(Records from a data source)

=== Begin Enclosure ===

/-- What a lot has waiting elsewhere is withdrawn: write-backs, walks, replies, takes, acknowledgements, requests and
matrix operations (R56, R377, R407). -/
def withdraw (s : State) (n : Word) : State :=
  { s with
    wbs := s.wbs.filter (fun w => w.who.lot != n)
    walks := s.walks.filter (fun w => w.who.lot != n)
    replies := s.replies.filter (fun r => r.who.lot != n)
    waiting := s.waiting.filter (fun w => w.1.lot != n)
    samples := s.samples.map (fun x => if x.lot == n && !sampleDone s x then { x with aborted := true } else x)
    acks := s.acks.filter (fun a => a.who.lot != n)
    sems := s.sems.map (fun m => { m with waiters := m.waiters.filter (fun k => k.lot != n) })
    reqs := s.reqs.filter (fun r => r.lot != n)
    mats := s.mats.filter (fun m => m.lot != n)
    bells := s.bells.map (fun b => { b with cores := b.cores.map (fun c =>
      { c with pubs := c.pubs.filter (fun x => x.2.lot != n) }) }) }

/-- An abort (R376, R377): buffered stores, staged records and their reservations, registers, pending write-backs, slots
and accumulators are discarded and every engine operation stops; memory stays. ABORT_COMPLETE deals with the records. -/
def abortLot (s : State) (n : Word) (how : AbortHow) : State :=
  match lotOf s n with
  | none => s
  | some l =>
    if l.state = .aborting then s
    else
      let s1 := withdraw (unreserveAll s l.staged) n
      onLot s1 n (fun m => { m with
        state := .aborting, abort := some how, stopCc := if m.stopped || m.state == .draining then m.stopCc else s.cc, fibres := [], gangs := [], staged := [], wbuf := [], slots := [],
        acc := [], stopped := false })

/-- A replay ends (R432): the lot stops with its state readable, and a record of kind 12 is written. -/
def endReplay (s : State) (l : Lot) (r : ReplayInfo) (reason : Nat) : State :=
  if r.ended then s
  else
    let s1 := noticeRecord s l.die r.logIndex reason l.num l.core l.die 12
    onLot s1 l.num (fun m => { m with stopped := true, stopCc := s.cc, replay := some { r with ended := true } })

/-- The named fibres issue nothing further until a halt is released (R304, R386). -/
def haltFibres (l : Lot) (is : List Nat) : Lot :=
  { l with fibres := l.fibres.map (fun f => if is.contains f.index then { f with wait := .halt } else f) }

/-- A fatal event (R386) of a live lot, with its core report: the lot is aborted and its records dropped, or, with
FA = 1, a HALT is broadcast and the lot kept as it stands. `who` are the faulting fibres. -/
def fatalEvent (s : State) (n : Word) (kind tcause tval lane : Nat) (who : List Nat) : State :=
  match lotOf s n with
  | none => s
  | some l =>
    let s1 := lotReport s l kind tcause tval lane
    match l.replay with
    | some r => endReplay s1 l r 2
    | none =>
      if ctxFA s l.ctx then
        haltContext (onLot s1 n (fun m => haltFibres m who)) l.ctx (BitVec.allOnes 32) s.accel l.core l.die n true
      else abortLot s1 n .drop

/-- A lot stops before an instruction of a fibre, and a record of kind 6 names the point (R427). -/
def stopLot (s : State) (n : Word) (f : Fibre) (source : Nat) : State :=
  match lotOf s n with
  | none => s
  | some l =>
    let s1 := traceRecord s l.die l.core f.pc.toNat f.retired.toNat n f.index source 6
    onLot s1 n (fun m => { m with stopped := true, stopCc := s.cc })

/-- A debug session holds the lot's context on its die (R415). -/
def sessionHolds (s : State) (l : Lot) : Bool :=
  let c := (s.debugCtl.getD l.die 0#64).toNat
  bitAt c 55 && bitsOf c 63 56 == l.ctx

/-- A lot whose fibres may issue (R63, R388, R411, R427, R434, R452). -/
def lotIssues (s : State) (l : Lot) : Bool :=
  l.state == .running && !l.stopped && l.preempt.all (fun p => decide (s.cc < p.effect)) && !halted s l.ctx &&
    !s.throttled.contains l.die

/-! ## Exceptions -/

/-- A cause as it is delivered (R380): number, sub-code, TVAL, and the due bits of an ARITH report. -/
structure Cause where
  code : Nat
  sub : Nat
  tval : BitVec 64
  arith : BitVec 8
  deriving DecidableEq, Repr

/-- UD (R165, R380). -/
def causeUD : Cause := ⟨1, 0, 0#64, 0#8⟩
/-- WINDOW (R37, R380). -/
def causeWindow (v : BitVec 64) : Cause := ⟨2, 0, v, 0#8⟩
/-- EMPTY (R53, R380). -/
def causeEmpty (n : Nat) : Cause := ⟨3, 0, BitVec.ofNat 64 n, 0#8⟩
/-- ADDR with a sub-code (R380). -/
def causeAddr (sub : Nat) (a : BitVec 64) : Cause := ⟨4, sub, a, 0#8⟩
/-- ALIGN (R83). -/
def causeAlign (a : BitVec 64) : Cause := ⟨5, 0, a, 0#8⟩
/-- PROT (R76, R367). -/
def causeProt (a : BitVec 64) : Cause := ⟨6, 0, a, 0#8⟩
/-- FMTST (R94). -/
def causeFmtst (a : BitVec 64) : Cause := ⟨7, 0, a, 0#8⟩
/-- PAGE (R375). -/
def causePage (a : BitVec 64) : Cause := ⟨8, 0, a, 0#8⟩
/-- WBUF (R248). -/
def causeWbuf (a : BitVec 64) : Cause := ⟨9, 0, a, 0#8⟩
/-- DIVSYNC (R48, R223). -/
def causeDivsync : Cause := ⟨10, 0, 0#64, 0#8⟩
/-- REC (R27, R297-R299). -/
def causeRec (v : BitVec 64) : Cause := ⟨11, 0, v, 0#8⟩
/-- COPY (R264, R265, R269). -/
def causeCopy (v : BitVec 64) : Cause := ⟨12, 0, v, 0#8⟩
/-- BARRIER (R275). -/
def causeBarrier (a : BitVec 64) : Cause := ⟨13, 0, a, 0#8⟩
/-- GROUP (R278, R282): TVAL is vB. -/
def causeGroup (v : Word) : Cause := ⟨14, 0, v.setWidth 64, 0#8⟩
/-- MATRIX (R287-R295). -/
def causeMatrix : Cause := ⟨15, 0, 0#64, 0#8⟩
/-- STATE (R303, R305, R306): TVAL is the register number or kind. -/
def causeState (n : Nat) : Cause := ⟨16, 0, BitVec.ofNat 64 n, 0#8⟩
/-- TRAP (R303): TVAL is k. -/
def causeTrap (k : Nat) : Cause := ⟨17, 0, BitVec.ofNat 64 k, 0#8⟩
/-- BRK (R303). -/
def causeBrk : Cause := ⟨18, 0, 0#64, 0#8⟩
/-- ARITH (R72): the due bits go to TARITH. -/
def causeArith (due : BitVec 8) : Cause := ⟨19, 0, 0#64, due⟩

/-- TCAUSE: the cause number in [7:0], the sub-code above it (R380). -/
def tcauseWord (c : Cause) : Word := BitVec.ofNat 32 (c.sub * 256 + c.code)

/-- TAKING AN EXCEPTION (R382): TCAUSE, TPC, TVAL and TARITH are set, the window base and predicate word saved, the window
becomes the trap window A − 16, and the PC the handler's parcel of the entry overlay. TARITH is 0 for a cause other than ARITH: a
choice of the model, log 93. -/
def enterHandler (s : State) (l : Lot) (f : Fibre) (c : Cause) : Fibre :=
  { f with
    handler := some { tcause := tcauseWord c, tpc := f.pc, tval := c.tval, tarith := c.arith, win := f.win,
                      preds := f.preds }
    win := f.regs.length - 16
    pc := BitVec.ofNat 64 (l.entryBase + ctxHandler s l.ctx * 16)
    wait := .none
    deadline := none }

/-- RETURN FROM AN EXCEPTION (R384): the saved window base and predicate word come back and the fibre resumes at the
target. -/
def leaveHandler (f : Fibre) (h : Handler) (target : Addr) : Fibre :=
  { f with handler := none, win := h.win, preds := h.preds, pc := target }

/-- The event a cause is when no handler may run: a fatal trap, or a double fault (R385, R386). -/
def fatalKind (f : Fibre) : Nat := if f.handler.isSome then 2 else 1

/-- A fibre that raises a cause does not reach a handler (R386). -/
def causeIsFatal (s : State) (l : Lot) (f : Fibre) : Bool := f.handler.isSome || !ctxHE s l.ctx

/-! ## Crews (02 R46-R48) -/

/-- Fibres leave the gangs they stand in, at a crew's formation. -/
def leaveGangs (l : Lot) (is : List Nat) : Lot :=
  let left := l.gangs.map (fun g => { g with members := g.members.filter (fun i => !is.contains i) })
  { l with gangs := left.filter (fun g => !g.members.isEmpty) }

/-- The gang that leaves its entry when none is free (R60): a pending one, blocked before ready, youngest queue stamp, never
sealed. With `orActive`, an active one by the same order where no pending one can (log 82). -/
def victimGang (s : State) (die core sched : Nat) (orActive : Bool) : Option (Word × Gang) :=
  let all := (lotsOn s die core).flatMap (fun l => (l.gangs.filter (fun g =>
    g.sched == sched && (!g.active || orActive) && g.crewSeal.isNone)).map (fun g => (l.num, g)))
  leastBy (fun x => (if x.2.active then 2 else if x.2.blocked then 0 else 1) * 2 ^ 64 + (2 ^ 64 - 1 - x.2.queueStamp)) all

/-- The fibre waits inside an instruction for something of its own (R43, R46 apart). -/
def waitsInside : Wait → Bool
  | .bell _ _ _ _ => true
  | .sem _ => true
  | .kick _ => true
  | .mma _ => true
  | .commit _ => true
  | _ => false

/-- A fibre goes on from the instruction its gang was blocked inside, which counts for it (R414). -/
def goesOn (f : Fibre) : Fibre := { f with wait := .none, retired := f.retired + 1#64 }

/-- A fibre waits with its gang, and the gang waits inside the instruction no longer (R43); a pooled one waits with none. -/
def gangOver (l : Lot) (f : Fibre) : Bool :=
  (match f.wait with
   | .gang _ => true
   | _ => false) &&
    ((gangOf l f.index).map (fun g => !(membersOf l g).any (fun h => waitsInside h.wait))).getD true

/-- The instruction a fibre stands in, by its gang's entry, or by its PC in the pool (log 71). -/
def instructionOf (l : Lot) (f : Fibre) : Option (Nat × Nat) × Nat :=
  match gangOf l f.index with
  | some g => (some (g.sched, g.entry), 0)
  | none => (none, f.pc.toNat)

/-- How many instructions some fibres stand in: each counts once towards the progress counter (R417). -/
def instructionCount (l : Lot) (fs : List Fibre) : Nat := (dedup (fs.map (instructionOf l))).length

/-- Gangs that wait inside an instruction no longer go on: it counts for every member (R43, R49, R414). -/
def releaseGangs (l : Lot) : Lot :=
  { l with fibres := l.fibres.map (fun f => if gangOver l f then goesOn f else f),
           progress := l.progress + instructionCount l (l.fibres.filter (gangOver l)) }

/-- An entry is made free under R60: the victim's fibres are pooled with their stamps and their wait states (R57). -/
def makeRoom (s : State) (die core sched : Nat) (orActive : Bool) : State :=
  if (freeEntry s die core sched).isSome then s
  else
    match victimGang s die core sched orActive with
    | none => s
    | some (n, g) => onLot s n (fun l =>
        let l1 := freeGang l g.sched g.entry
        releaseGangs { l1 with fibres := l1.fibres.map (fun f =>
          if g.members.contains f.index then { f with stamp := g.queueStamp, idle := g.blocked } else f) })

/-- A fibre passes CREW.SYNC: its PC advances and the instruction counts (R46, R414). -/
def passCrew (f : Fibre) : Fibre :=
  { f with wait := .none, pc := f.pc + 32#64, retired := f.retired + 1#64, idle := false, deadline := none }

/-- A complete crew forms its sealed gang (R46), in a pending entry of its own (log 82). -/
def formCrew (s : State) (n : Word) (crew : Nat) (fs : List Fibre) : State :=
  match lotOf s n with
  | none => s
  | some l =>
    let is := fs.map (fun f => f.index)
    let l1 := leaveGangs (putFibres l (fs.map passCrew)) is
    let s1 := putLot s { l1 with progress := l1.progress + instructionCount l fs }
    addGang (makeRoom s1 l.die l.core (crewSched l crew) true) n (crewSched l crew) is (some crew)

=== End Enclosure ===

WORK TO COMPLETE ▸
Report, for the data above, every line in which the string "stops" appears.

PROBLEM SOLUTION ▸
and accumulators are discarded and every engine operation stops; memory stays. ABORT_COMPLETE deals with the records. -/
/-- A replay ends (R432): the lot stops with its state readable, and a record of kind 12 is written. -/
/-- A lot stops before an instruction of a fibre, and a record of kind 6 names the point (R427). -/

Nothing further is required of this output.